Business Continuity Plan

Introduction

In order to protect the interests of our clients, Conning and subsidiaries, Conning Inc. and Conning Investment Products Inc. (“Conning”), have developed a Business Continuity Plan (the “Plan”) that provides an alternate work facility for Conning to transact business in the event of a significant business disruption, defined as any unplanned event that denies access to Conning’s primary facility in Hartford, Connecticut for a period of 24 hours or longer. The location of the alternate facility is within the State of Massachusetts. In the event of an emergency, this facility can accommodate key personnel within 24 hours of an emergency declaration. In addition to the Plan, Conning has Operational Risk Management Policies and Procedures wherein operational, financial, and credit risk exposures have been recognized and mitigation strategies are identified.

Plan Specifics

  • Upon notification of a significant business disruption, the Massachusetts facility will suspend all planned activities and be converted to a disaster recovery site within 24 hours.
  • All electrical and communications infrastructure have been installed to accept the additional equipment and personnel. Conning has a separate network infrastructure located at the Massachusetts facility that provides back-up storage for the information resident on the principal server located at Conning’s headquarters. With regard to back up of hard copy documents, all client and third-party contracts and other essential business records have been electronically stored.
  • Because Conning Investment Products, Inc. acts only as a finder of securities investors for other broker-dealers, provisions regarding client access to funds and securities are not relevant to the Plan.
  • Conning believes that enough data processing equipment is installed in the Massachusetts facility to fulfill all mission critical business needs, including any necessary regulatory reporting or communications with regulators and business constituents.
  • The Plan is tested twice per year:
    • A soft test in the late spring of all mission critical systems by the IT staff to ensure connection of mission critical communications and functionality of systems.
    • A hard test in the late fall of all mission critical systems by business professionals who actually conduct business from Massachusetts to ensure true operability.
  • At the end of each test, a list of follow-up issues for correction is generated.
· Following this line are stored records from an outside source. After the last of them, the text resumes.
-- ==== Sys2Proof/Machine/MediaStream.lean ====
section
/-! DEFINITION. Machine/MediaStream.lean: the form of an encoded stream: its units, headers and levels (R285, R303). Unit types, start codes and level limits are the codec standards', which the spec names. -/
namespace Sys2Proof.Machine

/-! ### Encoded streams: levels (R285) -/

/-- A level and what it admits: its code, luma samples of a picture, the squares of its longest width and height, luma samples a second, and 1,000 bits
a second. -/
structure LevelLimit where
  code : Nat
  picture : Nat
  widthSq : Nat
  heightSq : Nat
  rate : Nat
  kbps : Nat
  deriving DecidableEq, Repr

/-- A level of H.264 from its limits in macroblocks; the rate is that of the High profile. -/
def avcLevel (code mbps fs br : Nat) : LevelLimit := ⟨code, 256 * fs, 2048 * fs, 2048 * fs, 256 * mbps, br * 5 / 4⟩

/-- Level 1b has the code 9 in the High profile. -/
def avcLevels : List LevelLimit :=
  [avcLevel 10 1485 99 64, avcLevel 9 1485 99 128, avcLevel 11 3000 396 192, avcLevel 12 6000 396 384, avcLevel 13 11880 396 768, avcLevel 20 11880 396 2000,
   avcLevel 21 19800 792 4000, avcLevel 22 20250 1620 4000, avcLevel 30 40500 1620 10000, avcLevel 31 108000 3600 14000,
   avcLevel 32 216000 5120 20000, avcLevel 40 245760 8192 20000, avcLevel 41 245760 8192 50000, avcLevel 42 522240 8704 50000,
   avcLevel 50 589824 22080 135000, avcLevel 51 983040 36864 240000, avcLevel 52 2073600 36864 240000, avcLevel 60 4177920 139264 240000,
   avcLevel 61 8355840 139264 480000, avcLevel 62 16711680 139264 800000]

/-- A level of H.265, Main tier. -/
def hevcLevel (code ps sr br : Nat) : LevelLimit := ⟨code, ps, 8 * ps, 8 * ps, sr, br⟩

def hevcLevels : List LevelLimit :=
  [hevcLevel 30 36864 552960 128, hevcLevel 60 122880 3686400 1500, hevcLevel 63 245760 7372800 3000, hevcLevel 90 552960 16588800 6000,
   hevcLevel 93 983040 33177600 10000, hevcLevel 120 2228224 66846720 12000, hevcLevel 123 2228224 133693440 20000,
   hevcLevel 150 8912896 267386880 25000, hevcLevel 153 8912896 534773760 40000, hevcLevel 156 8912896 1069547520 60000,
   hevcLevel 180 35651584 1069547520 60000, hevcLevel 183 35651584 2139095040 120000, hevcLevel 186 35651584 4278190080 240000]

/-- Levels of AV1, Main tier. -/
def av1Levels : List LevelLimit :=
  [⟨0, 147456, 2048 ^ 2, 1152 ^ 2, 4423680, 1500⟩, ⟨1, 278784, 2816 ^ 2, 1584 ^ 2, 8363520, 3000⟩,
   ⟨4, 665856, 4352 ^ 2, 2448 ^ 2, 19975680, 6000⟩,
   ⟨5, 1065024, 5504 ^ 2, 3096 ^ 2, 31950720, 10000⟩, ⟨8, 2359296, 6144 ^ 2, 3456 ^ 2, 70778880, 12000⟩, ⟨9, 2359296, 6144 ^ 2, 3456 ^ 2, 141557760, 20000⟩,
   ⟨12, 8912896, 8192 ^ 2, 4352 ^ 2, 267386880, 30000⟩, ⟨13, 8912896, 8192 ^ 2, 4352 ^ 2, 534773760, 40000⟩, ⟨14, 8912896, 8192 ^ 2, 4352 ^ 2, 1069547520, 60000⟩,
   ⟨16, 35651584, 16384 ^ 2, 8704 ^ 2, 1069547520, 60000⟩, ⟨17, 35651584, 16384 ^ 2, 8704 ^ 2, 2139095040, 100000⟩, ⟨18, 35651584, 16384 ^ 2, 8704 ^ 2, 4278190080, 160000⟩]

/-- The lowest level that admits the picture size, the frame rate and BITRATE_KBPS; the highest where none does. -/
def EncCtx.level (e : EncCtx) (r : RateCfg) : Nat :=
  let unit := if e.codec = 1 then 16 else 1
  let w := ceilDiv e.width unit * unit
  let h := ceilDiv e.height unit * unit
  let table := match e.codec with | 1 => avcLevels | 2 => hevcLevels | _ => av1Levels
  let admits := fun (l : LevelLimit) =>
    decide (w * h ≤ l.picture ∧ w ^ 2 ≤ l.widthSq ∧ h ^ 2 ≤ l.heightSq ∧ w * h * r.fpsNum ≤ l.rate * r.fpsDen ∧ r.kbps ≤ l.kbps)
  match table.find? admits with
  | some l => l.code
  | none => (table.getLast?.map (fun l => l.code)).getD 0

/-- The profile in the codec's own number: High; Main or Main 10; Main. -/
def EncCtx.profile (e : EncCtx) : Nat := match e.codec with | 1 => 100 | 2 => if e.depth10 then 2 else 1 | _ => 0

/-- The tools of R285: CABAC, 8×8 transform and deblocking; CTB 64, deblocking and SAO; superblock 64, CDEF, no restoration, no superres. -/
def encodeTools (codec : Nat) : List Nat := match codec with | 1 => [1, 1, 1] | 2 => [64, 1, 1] | _ => [64, 1, 0, 0]

/-! ### Encoded streams: units (R285, R303) -/

/-- A size in groups of seven bits, least significant first. -/
def leb128 : Nat → Nat → List Nat
  | 0, _ => []
  | fuel + 1, n => if n < 128 then [n] else (n % 128 + 128) :: leb128 fuel (n / 128)

/-- One unit of a stream: a NAL unit behind a start code, or an OBU with its size. -/
def streamUnit (codec type : Nat) (long : Bool) (payload : List Byte) : List Byte :=
  let start : List Nat := (if long then [0] else []) ++ [0, 0, 1]
  let head : List Nat := match codec with
    | 1 => start ++ [(Config.refIdc type % 3 + 1) * 32 + type]
    | 2 => start ++ [2 * type, 1]
    | _ => [8 * type + 2] ++ leb128 5 payload.length
  head.map (BitVec.ofNat 8) ++ payload

/-- The quantiser of a row's coding; a skipped row codes none. -/
def RowCoding.quantiser : RowCoding → Nat
  | .coded q => q
  | .skipped _ => 0

/-- The unit type of a slice: an H.264 slice of a key picture or another; an independent H.265 slice segment; an AV1 tile group. -/
def sliceType (codec : Nat) (key : Bool) : Nat :=
  match codec with
  | 1 => if key then 5 else 1
  | 2 => if key then 19 + Config.idrKind % 2 else 1
  | _ => 4

/-- A header unit: its content is laid out by the codec's standard. -/
def EncCtx.headerUnit (e : EncCtx) (r : EncRun) (type : Nat) : List Byte :=
  streamUnit e.codec type true ((Config.streamHeader type
    ([e.profile, e.level r.rate, e.width, e.height, boolNat e.depth10, r.rate.fpsNum, r.rate.fpsDen, r.rate.kbps, boolNat r.key, e.coded,
        e.sliceRows, r.rows]
      ++ encodeTools e.codec ++ r.coding.map RowCoding.quantiser)).map (BitVec.ofNat 8))

/-- The header of a slice's own unit: its block rows, that it is independent, and its first quantiser; an AV1 tile group holds the tile rows that match
the slice. -/
def EncCtx.sliceHeader (e : EncCtx) (r : EncRun) (last : Nat) : List Byte :=
  (Config.sliceHeader (sliceType e.codec r.key)
    [r.sliceRow, last, 1, boolNat r.key, ((r.coding[r.sliceRow]?).map RowCoding.quantiser).getD 0]).map (BitVec.ofNat 8)

/-- The headers before a picture's first slice: SPS and PPS; VPS, SPS and PPS; a temporal delimiter, a sequence header and the frame header. Those that
carry parameters stand before key pictures only. -/
def EncCtx.headers (e : EncCtx) (r : EncRun) : List Byte :=
  let key := fun (l : List Nat) => if r.key then l.flatMap (e.headerUnit r) else []
  match e.codec with
  | 1 => key [7, 8]
  | 2 => key [32, 33, 34]
  | _ => streamUnit 3 2 true [] ++ key [1] ++ e.headerUnit r 3

/-- Last block row of the slice that starts at a row (R303). -/
def sliceEnd (e : EncCtx) (r : EncRun) : Nat :=
  (if e.sliceRows = 0 then r.rows else min r.rows (r.sliceRow + e.sliceRows)) - 1

/-- A slice as it stands in the output ring: the picture's headers before its first one, then its own unit. -/
def EncCtx.sliceBytes (e : EncCtx) (r : EncRun) (coded : List Byte) : List Byte :=
  let first := r.sliceRow == 0
  (if first then e.headers r else [])
    ++ streamUnit e.codec (sliceType e.codec r.key) ((first && !r.key) || Config.longStartCodes) (e.sliceHeader r (sliceEnd e r) ++ coded)

end Sys2Proof.Machine
end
All issues are monitored until completed.
  • An Emergency Management Group has been established. This is the governing management entity that decides when an emergency is declared and how long the emergency will last.
  • A Plan development and implementation group has been created, which meets periodically to evaluate whether the Plan needs to be updated or revised to ensure that:
    • It matches the changing business need.
    • Personnel lists and assignments are current.
    • New technology is accommodated to satisfy business need.
    • Facility and infrastructure changes are incorporated.
  • An Operational Risk Management professional has been assigned the task of custodian of the Plan and implementing any changes to keep it current.
  • At least annually, all mission critical systems are reevaluated to ensure that they are:
    • The proper systems required to support the business.
    • Their functionality satisfies the business need.
  • Our Chief Compliance Officer has conducted an annual review of, and approved, the Plan.